Some phone numbers are more equal than others
December 2, 2016 1:09 PM   Subscribe

I Dialed a Wrong Number and Stumbled Into International Phone Fraud. "Cuba is one of the most expensive countries to call from the U.S. […] To get around this tightly restricted market, a great many fraudulent and ingenious ways of making money have sprung up around calling to Cuba. Global capitalism abhors a vacuum. And so, of calls from North America and Europe, the ones to Cuba are the most likely to be fraudulent in some way, according to the Communications Fraud Control Association’s 2015 global survey. And telecommunications fraud is no small thing. In all, fraud costs the telecommunications industry an estimated $38.1 billion a year."

This is related to the One and Cut or Wangiri scam where a seemingly local number calls (usually mobile) phones, rings once, and hopes for a return call which charge a premium per-minute rate and attempt to keep callers on the line with hold messages or promises of prizes. Also sometimes known as the 809 Scam which is real though exaggerated misinformation sometimes spreads about the scam.
posted by Clinging to the Wreckage (20 comments total) 18 users marked this as a favorite
 
Sorry, wrong number.
posted by Melismata at 1:35 PM on December 2, 2016


Yikes. I'm going to claim that first sentence of the [more inside] is my attempt to keep you on the post long enough to bill you more. I'm not rambling, I'm demonstrating the technique in the links!
posted by Clinging to the Wreckage at 1:41 PM on December 2, 2016 [3 favorites]


This explains the fairly large number of one ring calls I have been getting recently. I've been blocking them on the assumption of fraud, but I was wondering what was going on.
posted by GenjiandProust at 1:57 PM on December 2, 2016 [2 favorites]


New phone who dis?
posted by sparklemotion at 2:13 PM on December 2, 2016 [4 favorites]


Wow thanks for this. It explains some calls I've gotten. My usual policy is: if they don't call back repeatedly and don't leave a voicemail, it's probably a wrong number or something weird and I should leave it alone.
posted by numaner at 2:15 PM on December 2, 2016 [7 favorites]


If you want me, leave message.

If I know you/like you or give a damn, I might, or might not, call you back.

Better yet, text.
posted by BlueHorse at 2:45 PM on December 2, 2016 [7 favorites]


Oddly I got two calls today, from a Swiss and from a Croatian number.
posted by olya at 4:25 PM on December 2, 2016 [1 favorite]
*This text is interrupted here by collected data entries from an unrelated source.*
/-- Take a flit in: its acknowledgement and credits act, and each illegal message in it is dropped with PROTOCOL (R379, R381). -/
def Die.takeFlit (d : Die) (p : Nat) (v : Nat) : Die :=
  let x := d.port p
  let kind := fld v 26 25
  let d1 := d.setPort p { x with
    rxSeq := if kind = 0 then x.rxSeq else (x.rxSeq + 1) % 4096
    replay := ackReplay (fld v 23 12) x.replay
    credits := creditAdd x.credits (BitVec.ofNat 32 (fld v 63 32)) }
  let bad := if kind = 1 then badMessages 15 15 (fld v 2015 96) else 0
  let d2 := (List.range bad).foldl (fun acc _ => acc.err Reg.LNK_ERR Bit.LNK_ERR_PROTOCOL) d1
  let d3 := (if v.testBit 24 then d2.replayPort p else d2).pump p
  if kind ≠ 0 ∧ (d3.port p).txSeq = x.txSeq then d3.ackNow p else d3

/-- FLIT_RECEIVE: a flit is accepted, or discarded with NAK on a CRC error, an illegal KIND or a SEQ out of order (R378,
R379). A NULL flit holds no SEQ of its own (DESIGN CHOICE, log entry 66). -/
def Die.flitReceive (d0 : Die) (f : FlitWords) : Die :=
  let d := d0.dueRetrains
  let p := if f.port then 2 else 1
  let v := f.bits.toNat
  if d.portState p ≠ 2 ∧ d.portState p ≠ 3 then d
  else if crc32c (toBytes 252 v) ≠ fld v 2047 2016 then (d.crcError p).sendNak p
  else if fld v 26 25 = 3 ∨ (fld v 26 25 ≠ 0 ∧ fld v 11 0 ≠ (d.port p).rxSeq) then d.sendNak p
  else d.takeFlit p v

/-- FLIT_ACK_TIMEOUT: a flit unacknowledged for 2 µs is replayed. -/
def Die.flitAckTimeout (d0 : Die) (port : Bool) : Die :=
  let d := d0.dueRetrains
  let p := if port then 2 else 1
  match (d.port p).replay with
  | [] => d
  | u :: _ => if d.elapsed u.since 2 ∧ (d.portState p = 2 ∨ d.portState p = 3) then d.replayPort p else d

/-! ### Routes held and requests answered (R382, R384) -/

/-- Release messages held on changed routes whose old responses have all arrived (R382). -/
def Die.releaseHeld (d : Die) : Die :=
  let live := fun (x t : Nat) => (d.far.txns.any fun y => y.idx == t) || d.link.sends.any fun s => 4096 + s.slot == t && s.left.contains x
  let holds := (d.link.holds.map fun h => (h.1, h.2.filter (live h.1))).filter fun h => h.2 != []
  let still := fun (m : Nat × Flit) => holds.any fun h => h.1 == m.1
  let go := d.link.heldMsgs.filter fun m => !still m
  let d1 := { d with link := { d.link with holds := holds, heldMsgs := d.link.heldMsgs.filter still } }
  go.foldl (fun acc m => match acc.egress m.1 with
    | some p => acc.sendFlit p m.2
    | none => acc.err Reg.LNK_ERR Bit.LNK_ERR_ROUTE) d1

/-! ### Model slots (Table 13.5) -/

abbrev mdlEmpty : Nat := 0
abbrev mdlLoading : Nat := 1
abbrev mdlReady : Nat := 2
abbrev mdlDamaged : Nat := 3
abbrev mdlRepairing : Nat := 4
abbrev mdlUnloading : Nat := 5

/-- A model slot. -/
def Die.model (d : Die) (s : Nat) : Model := SMap.get (fun _ => Model.empty) d.models s

/-- Store a model slot. -/
def Die.setModel (d : Die) (s : Nat) (m : Model) : Die := { d with models := SMap.put (fun _ => Model.empty) d.models s m }

/-- The slot and shard a transfer carries: its destination is the first page of a shard this die loads or repairs, as the
management context, and its length the shard's in whole lines (R308; DESIGN CHOICE, log entry 104). -/
def Die.shardAt (d : Die) (dst len tenant : Nat) : Option (Nat × Nat) :=
  if tenant ≠ mgmtCode then none
  else (List.range 32).findSome? fun s =>
    let m := d.model s
    if m.state = mdlLoading ∨ m.state = mdlRepairing then
      ((List.range m.shards.length).find? fun i => (m.shards[i]?).any fun h =>
        65536 * (m.base + h.page) == dst && 64 * ceilDiv h.len 64 == len).map fun i => (s, i)
    else none

/-- A shard has come in. -/
def Die.shardCame (d : Die) (s i : Nat) (bytes : List Nat) (bad : Bool) : Die :=
  let m := d.model s
  d.setModel s { m with inbox := m.inbox.filter (fun x => x.1 != i) ++ [(i, bytes, bad)] }

/-! ### The end of an incoming transfer (R15, R385, R387) -/

/-- Reply DONE to the source of a transfer. -/
def Die.done (d : Die) (x : Incoming) (st : Nat) : Die := d.sendMsg 7 x.src false 0 x.tag [st] []

/-- Perform the signal of a transfer whose last line is visible; a poisoned line poisons the counter (R387). -/
def Die.transferSignal (d : Die) (x : Incoming) : Die :=
  match x.signal with
  | none => d
  | some s =>
    let d1 := d.addEvt s.1 s.2
    if x.poison || x.status != stOk then d1.poisonEvt s.1 else d1

/-- End a transfer at its target: signal, then DONE; a shard is taken in. -/
def Die.transferEnd (d : Die) (x : Incoming) : Die :=
  if x.status = stPermission then d.done x stPermission
  else match x.shard with
  | some s => (d.shardCame s.1 s.2 x.buf (x.bufBad != 0)).done x stOk
  | none => (d.transferSignal x).done x (if x.poison then stDataFault else x.status)

/-- Whether every line of a transfer is visible: no flush and no acknowledgement is due (R15). -/
def Die.transferVisible (d : Die) (x : Incoming) : Bool :=
  x.hostFlush.isNone && !(d.far.txns.any fun t => t.write && t.slot == transferSlot x.id)

/-- Issue the flush a transfer's HOST writes owe (R368). -/
def Die.flushTransfer (d : Die) (x : Incoming) : Die :=
  match x.hostFlush with
  | some ⟨l, false⟩ =>
    if d.hostUp then (d.modIncoming x.id fun o => { o with hostFlush := some ⟨l, true⟩ }).emit (.hostFlush (64 * l))
    else d.modIncoming x.id fun o => { o with hostFlush := none }
  | _ => d

/-- Transfers whose last flit has come flush their HOST writes, and end once every line is visible (R385, R387). -/
def Die.settleTransfers (d : Die) : Die :=
  let d1 := (d.link.incoming.filter (·.ended)).foldl Die.flushTransfer d
  let done := d1.link.incoming.filter fun x => x.ended && d1.transferVisible x
  done.foldl Die.transferEnd { d1 with link := { d1.link with incoming := d1.link.incoming.filter fun x => !done.contains x } }

/-- HOST_WRITE_FLUSH_DONE: the zero-length read behind the HOST writes of a descriptor or a transfer completes (R368). -/
def Die.hostWriteFlushDone (d : Die) (of : FlushOf) : Die :=
  let clear := fun (f : Option Flush) => f.filter fun x => !x.issued
  match of with
  | .descriptor slot => d.modEntry slot.toNat fun e => { e with hostFlush := clear e.hostFlush }
  | .transfer id => (d.modIncoming id fun x => { x with hostFlush := clear x.hostFlush }).settleTransfers

/-! ### Remote requests answered (R384) -/

/-- Close a remote request. -/
def Die.closeTxn (d : Die) (t : Txn) : Die :=
  ({ d with far := { d.far with txns := d.far.txns.filter fun o => o != t } }).releaseHeld.settleTransfers

/-- A writer that met an uncorrectable error, a descriptor or an incoming transfer, ends with DATA_FAULT unless an earlier case
applies. -/
def Die.writeFailed (d : Die) (slot : Nat) : Die :=
  if transferSlot 0 ≤ slot then
    d.modIncoming (slot - transferSlot 0) fun x => { x with status := if x.status = stOk then stDataFault else x.status }
  else d.modEntry slot fun e => { e with status := if e.status = stOk then stDataFault else e.status }

/-- A request ends as an uncorrectable error. -/
def Die.failTxn (d : Die) (t : Txn) : Die :=
  (if t.write then d.writeFailed t.slot else d.deliverFar t.slot t.line t.via FarCell.error).closeTxn t

/-- The request a response's TAG names, when its epoch still holds. -/
def Die.txnOf (d : Die) (tag : BitVec 16) (write : Bool) : Option Txn :=
  d.far.txns.find? fun t => t.idx == tag.toNat % 4096 && t.write == write && t.epoch == tag.toNat / 4096 &&
    t.epoch == d.rf Reg.LNK_FENCE 3 0

/-- PEER_REQUEST_TIMEOUT: a remote request without response in TIMEOUT µs is an uncorrectable error. -/
def Die.peerRequestTimeout (d : Die) (idx : BitVec 12) : Die :=
  match d.far.txns.find? fun t => t.idx == idx.toNat && d.elapsed t.since (d.rf Reg.LNK_FAB_CFG 15 0) with
  | none => d
  | some t => ((d.failTxn t).count Reg.LNK_PEER_TIMEOUTS 1).err Reg.LNK_ERR Bit.LNK_ERR_PEER_TIMEOUT

/-! ### Messages on their way (R380, R382) -/

/-- A message whose body breaks Table 16.4: a field out of its range, or a poisoned payload that is not zero (R381). -/
def badMessage (h : Hdr) (op : Nat) (body payload : List Nat) : Bool := bodyBad op body || (op == 4 && h.poison && payload.any fun b => b != 0)

/-- Handle a message for one die: this die's own part when its tables say local, else on its way. One whose body breaks
Table 16.4 is dropped (R381). -/
def Die.routed (d : Die) (h : Hdr) (op bytes : Nat) (body payload : List Nat) (own : Die → Die) : Die :=
  if !d.portOpen (portOf h) then d
  else
    let d1 := d.received (portOf h) (msgClass op) (laneOf h) bytes
    if badMessage h op body payload then d1.err Reg.LNK_ERR Bit.LNK_ERR_PROTOCOL
    else
      match d1.route (portOf h) h.dst.toNat with
      | 0 => own d1
      | 3 => d1.err Reg.LNK_ERR Bit.LNK_ERR_ROUTE
      | q =>
        let f := msgFlit op (d1.forwardLane q (laneOf h)) h.src.toNat h.dst.toNat h.poison h.bulk.toNat h.tag.toNat body payload
        d1.sendFlit q f

/-- Table and lane of a message: its own, or those of the port and lane it arrived on. -/
def tableOf (via : Option Hdr) : Nat := (via.map portOf).getD 0

/-- Lane in which a message leaves on a port: 0 where it starts, else that of its forwarding (R380). -/
def Die.laneOut (d : Die) (via : Option Hdr) (q : Nat) : Nat :=
  match via with
  | none => 0
  | some h => d.forwardLane q (laneOf h)

/-- Members of a mask that a table leads out on a port. -/
def Die.maskVia (d : Die) (table q mask : Nat) : Nat :=
  (diesOf mask).foldl (fun m x => if x ≠ d.dieId ∧ d.route table x = q then m + 2 ^ x else m) 0

/-- A member with a drop entry sets ROUTE (R382). -/
def Die.dropMembers (d : Die) (table mask : Nat) : Die :=
  d.errIf ((diesOf mask).any fun x => x != d.dieId && d.route table x == 3) Reg.LNK_ERR Bit.LNK_ERR_ROUTE

/-- Send a CTL message to the members of a mask: DST 7 with the mask in its body, on each port that leads to some
of them (R382); a TICK goes ahead of every other queued flit (R390). One this die originates waits for each member whose
changed entry is held. -/
def Die.sendAll (d : Die) (via : Option Hdr) (op src value mask : Nat) : Die :=
  let held := if via.isNone then (diesOf mask).filter fun x => x != d.dieId && d.routeHeld x && (d.egress x).isSome else []
  let msg := fun (lane m : Nat) => msgFlit op lane src 7 false 0 0 [value, m] []
  let d1 := held.foldl (fun acc x => acc.holdFlit x (msg 0 (2 ^ x))) (d.dropMembers (tableOf via) mask)
  let rest := (diesOf mask).foldl (fun m x => if held.contains x then m else m + 2 ^ x) 0
  [1, 2].foldl (fun acc q =>
    let m := acc.maskVia (tableOf via) q rest
    let f := msg (acc.laneOut via q) m
    if m = 0 then acc else if op = 8 then acc.sendAhead q f else acc.sendFlit q f) d1

/-! ### Remote access served (R383, R385) -/

/-- Whether a remote access to an address is refused: outside the export window, or in a frame of a sealed model. -/
def Die.exportRefused (d : Die) (addr : Nat) : Bool :=
  let f := addr / 65536
  !(decide (d.link.expFirst ≤ f) && decide (f < d.link.expFirst + d.link.expCount)) || d.tier.sealedFrames.contains f

/-- Answer a remote request. -/
def Die.answer (d : Die) (h : Hdr) (op : Nat) (poison : Bool) (st : Nat) (payload : List Nat) : Die :=
  d.sendMsg op h.src.toNat poison 0 h.tag.toNat [st] payload

/-- Payload of a line message. -/
def linePayload (v : Nat) : List Nat := toBytes 64 v

/-- ESLIS_RD: a remote read of an exported line, served under the checks of the DMC. -/
def Die.eslisRd (d : Die) (h : Hdr) (addr : BitVec 36) (key tenant : BitVec 7) (queue : BitVec 20) : Die :=
  d.attempt serveSlot fun d => d.routed h 1 0 [addr.toNat, key.toNat, tenant.toNat, queue.toNat] [] fun d0 =>
    if d0.exportRefused addr.toNat then
      (d0.err Reg.LNK_ERR Bit.LNK_ERR_EXPORT).answer h 4 false stPermission (linePayload 0)
    else
      let n := addr.toNat / 64
      let mark := (d0.lineCell n).poison
      let p := d0.readFrame ⟨4, tenant.toNat, queue.toNat, serveSlot⟩ key.toNat (n / 1024) (n % 1024)
      if p.1.bad then p.2.answer h 4 mark (if mark then stOk else stDataFault) (linePayload 0)
      else p.2.answer h 4 false stOk (linePayload p.1.data)

/-- Serve a remote write with the write that lands it. -/
def Die.serveWrite (d : Die) (h : Hdr) (addr tenant queue : Nat) (write : Who → Die → Bool × Die) : Die :=
  if d.exportRefused addr then (d.err Reg.LNK_ERR Bit.LNK_ERR_EXPORT).answer h 5 false stPermission []
  else
    let p := write ⟨4, tenant, queue, serveSlot⟩ d
    p.2.answer h 5 false (if p.1 then stOk else stDataFault) []

/-- ESLIS_WR: a remote line write; WACK follows once it is visible. -/
def Die.eslisWr (d : Die) (h : Hdr) (addr : BitVec 36) (key tenant : BitVec 7) (queue : BitVec 20) (v : Line) : Die :=
  d.attempt serveSlot fun d => d.routed h 2 64 [addr.toNat, key.toNat, tenant.toNat, queue.toNat] (linePayload v.toNat) fun d0 =>
    d0.serveWrite h addr.toNat tenant.toNat queue.toNat fun w d1 =>
      d1.writeFrame w key.toNat (addr.toNat / 65536) (addr.toNat / 64 % 1024) v h.poison

/-- ESLIS_WRM: a remote masked line write. -/
def Die.eslisWrm (d : Die) (h : Hdr) (addr : BitVec 36) (key tenant : BitVec 7) (queue : BitVec 20) (mask : BitVec 64)
    (v : Line) : Die :=
  d.attempt serveSlot fun d => d.routed h 3 64 [addr.toNat, key.toNat, tenant.toNat, queue.toNat, mask.toNat] (linePayload v.toNat) fun d0 =>
    d0.serveWrite h addr.toNat tenant.toNat queue.toNat fun w d1 =>
      d1.mergeFrame w key.toNat (addr.toNat / 65536) (addr.toNat / 64 % 1024) mask v

/-- ESLIS_RDATA: read data returns to its request; one whose epoch or request is gone is discarded. -/
def Die.eslisRdata (d : Die) (h : Hdr) (st : BitVec 8) (v : Line) : Die :=
  d.routed h 4 64 [st.toNat] (linePayload v.toNat) fun d0 =>
    match d0.txnOf h.tag false with
    | none => d0
    | some t =>
      let c : FarCell := if h.poison then ⟨0#512, true, false⟩ else if st.toNat ≠ stOk then FarCell.error else ⟨v, false, false⟩
      (d0.deliverFar t.slot t.line t.via c).closeTxn t

/-- ESLIS_WACK: a write acknowledgement returns to its request. -/
def Die.eslisWack (d : Die) (h : Hdr) (st : BitVec 8) : Die :=
  d.routed h 5 0 [st.toNat] [] fun d0 =>
    match d0.txnOf h.tag true with
    | none => d0
    | some t => (if st.toNat ≠ stOk then d0.writeFailed t.slot else d0).closeTxn t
Huh... I think I've fallen victim to a more clever version of this. When asked by my mom to call some cousin or relative to wish them a happy whatever, or congratulate them about something or other, or give my sympathy about the death of someone, or ask how they were feeling or some such (I don't remember, what I was supposed to be calling about...).
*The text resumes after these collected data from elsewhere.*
/-- A write to MSIX_CTRL: unmasking an entry whose pending bit is set sends its message and clears the bit (PRESUMED, from
PCI Express; R371 names the mask and the pending bits). -/
def Die.writeMsixCtrl (d : Die) (n : Nat) (v : Word) : Die :=
  let d1 := d.plain (Reg.MSIX_CTRL n) v
  let a := Reg.MSIX_PBA (n / 32)
  if v.b 0 = false ∧ (d1.reg a).b (n % 32) then (d1.setReg a (d1.reg a &&& ~~~(Word.oneBit (n % 32)))).sendMsix n else d1

/-- A write in LINK (R370, R371, R397, Table 16.8). -/
def Die.writeLink (d : Die) (a : Nat) (v : Word) : Die :=
  if a = Reg.LNK_CTRL then (if v.b 16 then d.linkReset else d)
  else if inPair Reg.LNK_CONF_BASE_LO a then
    d.writePair Reg.LNK_CONF_BASE_LO a v (!d.confMode) (some (Reg.LNK_ERR, Bit.LNK_ERR_CONFIG))
  else if inPair Reg.LNK_CONF_TAG_LO a then
    d.writePair Reg.LNK_CONF_TAG_LO a v (!d.confMode) (some (Reg.LNK_ERR, Bit.LNK_ERR_CONFIG))
  else match wordIdx (Reg.MSIX_CTRL 0) 16 2112 a with
    | some n => d.writeMsixCtrl n v
    | none =>
      let ok := if a = Reg.LNK_FAB_CFG then decide (100 ≤ v.f 15 0) && decide (200 ≤ v.f 31 16)
        else if a = Reg.LNK_HOST_CFG then decide (1 ≤ v.f 15 0)
        else if a = Reg.LNK_CONF_UNITS then !d.confMode
        else true
      d.plainIf ok a v Reg.LNK_ERR Bit.LNK_ERR_CONFIG

/-! ### Damper, firmware and RAS -/

/-- A write in DAMPER (Table 17.6). -/
def Die.writeDamper (d : Die) (a : Nat) (v : Word) : Die :=
  if a = Reg.DMP_WAKE then d.dmpWake v
  else
    let ok := if a = Reg.DMP_DROOP_CFG then decide (20 ≤ v.f 7 0) && decide (v.f 7 0 ≤ 150) && decide (8 ≤ v.f 15 8)
      else if a = Reg.DMP_IDLE_CFG then decide (1 ≤ v.f 15 0)
      else true
    d.plainIf ok a v Reg.DMP_ERR Bit.DMP_ERR_CONFIG

/-- A write in FWP (Table 19.9). What strikes memory while an image is read comes with the row HOST_IMAGE_LOAD. -/
def Die.writeFwp (d : Die) (a : Nat) (v : Word) : Die :=
  if a = Reg.FWP_RING_CFG then d.fwpRingCfgWrite v
  else if a = Reg.FWP_CMD_TAIL then d.fwpCmdTailWrite v
  else if a = Reg.FWP_RECOVERY_LEN then d.hostImageLoad v ⟨[], 0⟩
  else if inPair Reg.FWP_CMD_BASE_LO a then d.writePair Reg.FWP_CMD_BASE_LO a v true none
  else if inPair Reg.FWP_RPL_BASE_LO a then d.writePair Reg.FWP_RPL_BASE_LO a v true none
  else if inPair Reg.FWP_RECOVERY_LO a then d.writePair Reg.FWP_RECOVERY_LO a v true none
  else d.plain a v

/-- A write in RAS (R480, R482, Table 20.7). Enabling a source whose flag is set makes it pending. -/
def Die.writeRas (d : Die) (a : Nat) (v : Word) : Die :=
  if a = Reg.RAS_IRQ_EN then d.irqAfter (d.plain a v)
  else
    let ok := if a = Reg.RAS_LASTING_CFG then
        decide (1 ≤ v.f 15 8) && decide (v.f 15 8 ≤ 168) && decide (2 ≤ v.f 3 0)
      else if a = Reg.RAS_SELFTEST_CFG then decide (v.f 10 0 ≤ 1440)
      else true
    d.plainIf ok a v Reg.RAS_ERR Bit.RAS_ERR_CONFIG

/-! ### The router -/

/-- A write to a named word. -/
def Die.writeWord (d : Die) (a : Nat) (v : Word) : Die :=
  if 0x4000000 ≤ a then d.writePage a v
  else match a / 0x100000 with
  | 1 => d.writeSched a v
  | 2 => d.writeQueue a v
  | 4 => d.writeKiln a v
  | 5 => if a = Reg.WHL_CTRL then (if v.b 16 then d.wheelReset else d) else d.plain a v
  | 6 => d.writeShelf a v
  | 7 => d.writePug a v
  | 8 => if a = Reg.GLZ_CTRL then (if v.b 16 then d.glazeReset else d) else d.plain a v
  | 9 => d.writeTier a v
  | 10 => d.writeDmc a v
  | 11 => d.writeNfc a v
  | 12 => d.writeIfe a v
  | 13 => d.writeLink a v
  | 14 => d.writeDamper a v
  | 16 => d.writeFwp a v
  | 17 => d.writeRas a v
  | _ => d.plain a v

/-- Whether a doorbell word acts in DOZE and SLEEP (R416, R419). -/
def isDoorbell (a : Nat) : Bool :=
  a == Reg.QUE_MGMT_ADD || (decide (0x4000000 ≤ a) && decide (a < 0x4400000) && decide (a % 65536 < 12))

/-- A 4-byte write. -/
def Die.writeOne (d : Die) (bar2 : Bool) (off : Nat) (v : Word) : Die :=
  let a := if bar2 then 0x4000000 + off else off
  if d.asleep && !awakeBlock a && !isDoorbell a then d.err Reg.DMP_ERR Bit.DMP_ERR_ASLEEP
  else match wordAddr bar2 off with
    | none => d.refuse bar2 true off Bit.GLB_ERR_UNMAPPED
    | some w => d.writeWord w v

/-- REGISTER_WRITE: a host write of 4 or 8 bytes; 8 bytes are two 4-byte writes, the lower address first (R484). -/
def Die.hostWrite (d : Die) (bar2 : Bool) (off size : Nat) (data : BitVec 64) : Die :=
  if accessLegal off size then
    let d1 := d.writeOne bar2 off (data.setWidth 32)
    if size = 8 then d1.writeOne bar2 (off + 4) ((data >>> 32).setWidth 32) else d1
  else d.refuse bar2 true off Bit.GLB_ERR_WIDTH

/-! ### Wake events from outside (R416) -/

/-- A fabric message addressed to the die wakes it: DST names it, or 7 with several dies. -/
def Die.heard (d : Die) (h : Hdr) : Die := if h.dst.toNat = d.dieId ∨ h.dst = 7#3 then d.wakeEvent 1 else d

/-- Whether a camera port is the port of the tick context (R416). -/
def Die.tickPort (d : Die) (port : Bool) : Bool :=
  d.rf Reg.SCH_TICK_CFG 1 0 == 1 && (d.reg (Reg.IFE_CTX_CFG (d.rf Reg.SCH_TICK_CFG 3 2))).b 29 == port

/-- CSI_FRAME_START: a Frame Start on the port of the tick context wakes the die; asleep, the frame is not taken in. -/
def Die.frameStart (d : Die) (port : Bool) (vc : BitVec 4) : Die :=
  let d1 := if d.tickPort port then d.wakeEvent 3 else d
  if d.asleep then d1 else d1.csiFrameStart port vc

/-! ### Fences (R477) -/

/-- Fence of a unit, and the opcodes it executes. -/
def resetFence : ResetUnit → Nat × (Nat → Bool)
  | .kiln => (Reg.KLN_FENCE, isKiln)
  | .wheel => (Reg.WHL_FENCE, isWheel)
  | .pug => (Reg.PUG_FENCE, isPug)
  | .glaze => (Reg.GLZ_FENCE, isGlaze)
  | .mover => (Reg.SCH_DM_FENCE, isMover)
  | .tier => (Reg.TIR_FENCE, isTier)
  | .ife => (Reg.IFE_FENCE, fun op => op == 0x90 || op == 0x91)
  | .link => (Reg.LNK_FENCE, fun op => op == 0xA0 || op == 0xA1)

/-- EPOCH_ADVANCE: a unit's EPOCH advances once the last descriptor its reset ended has completed. -/
def Die.unitEpochAdvance (d : Die) (u : ResetUnit) : Die := d.epochAdvance (resetFence u).1 (resetFence u).2

end Sys2Proof.Machine
end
Anyway, I dial the phone number in Ecuador, and someone picks up whose voice I don't recognize, but I have a huge family and they have huge families and there are often servants who might answer the phone, so whatever. There is a lot of noise in the background...TV's...people talking...kids running around..

I ask if I can speak to so-and-so. The person answering the phone responds "What?" (clearly unable to hear over all the noise). I repeat my request and they say "Hold on." Then I listen to the background noise for 5 minutes before hanging up. I call back half an hour later and catch on that it's a recording when they say literally the exact same thing in the exact same tone.

I report to my mom who tells me I'm making it up because who would answer the phone and do that and why would anyone do that and obviously I just don't want to call or whatever. Fast forward 6 months when a relative is visiting at my parents house and says she tried to call Ecuador and the strangest thing happened.... VINDICATED!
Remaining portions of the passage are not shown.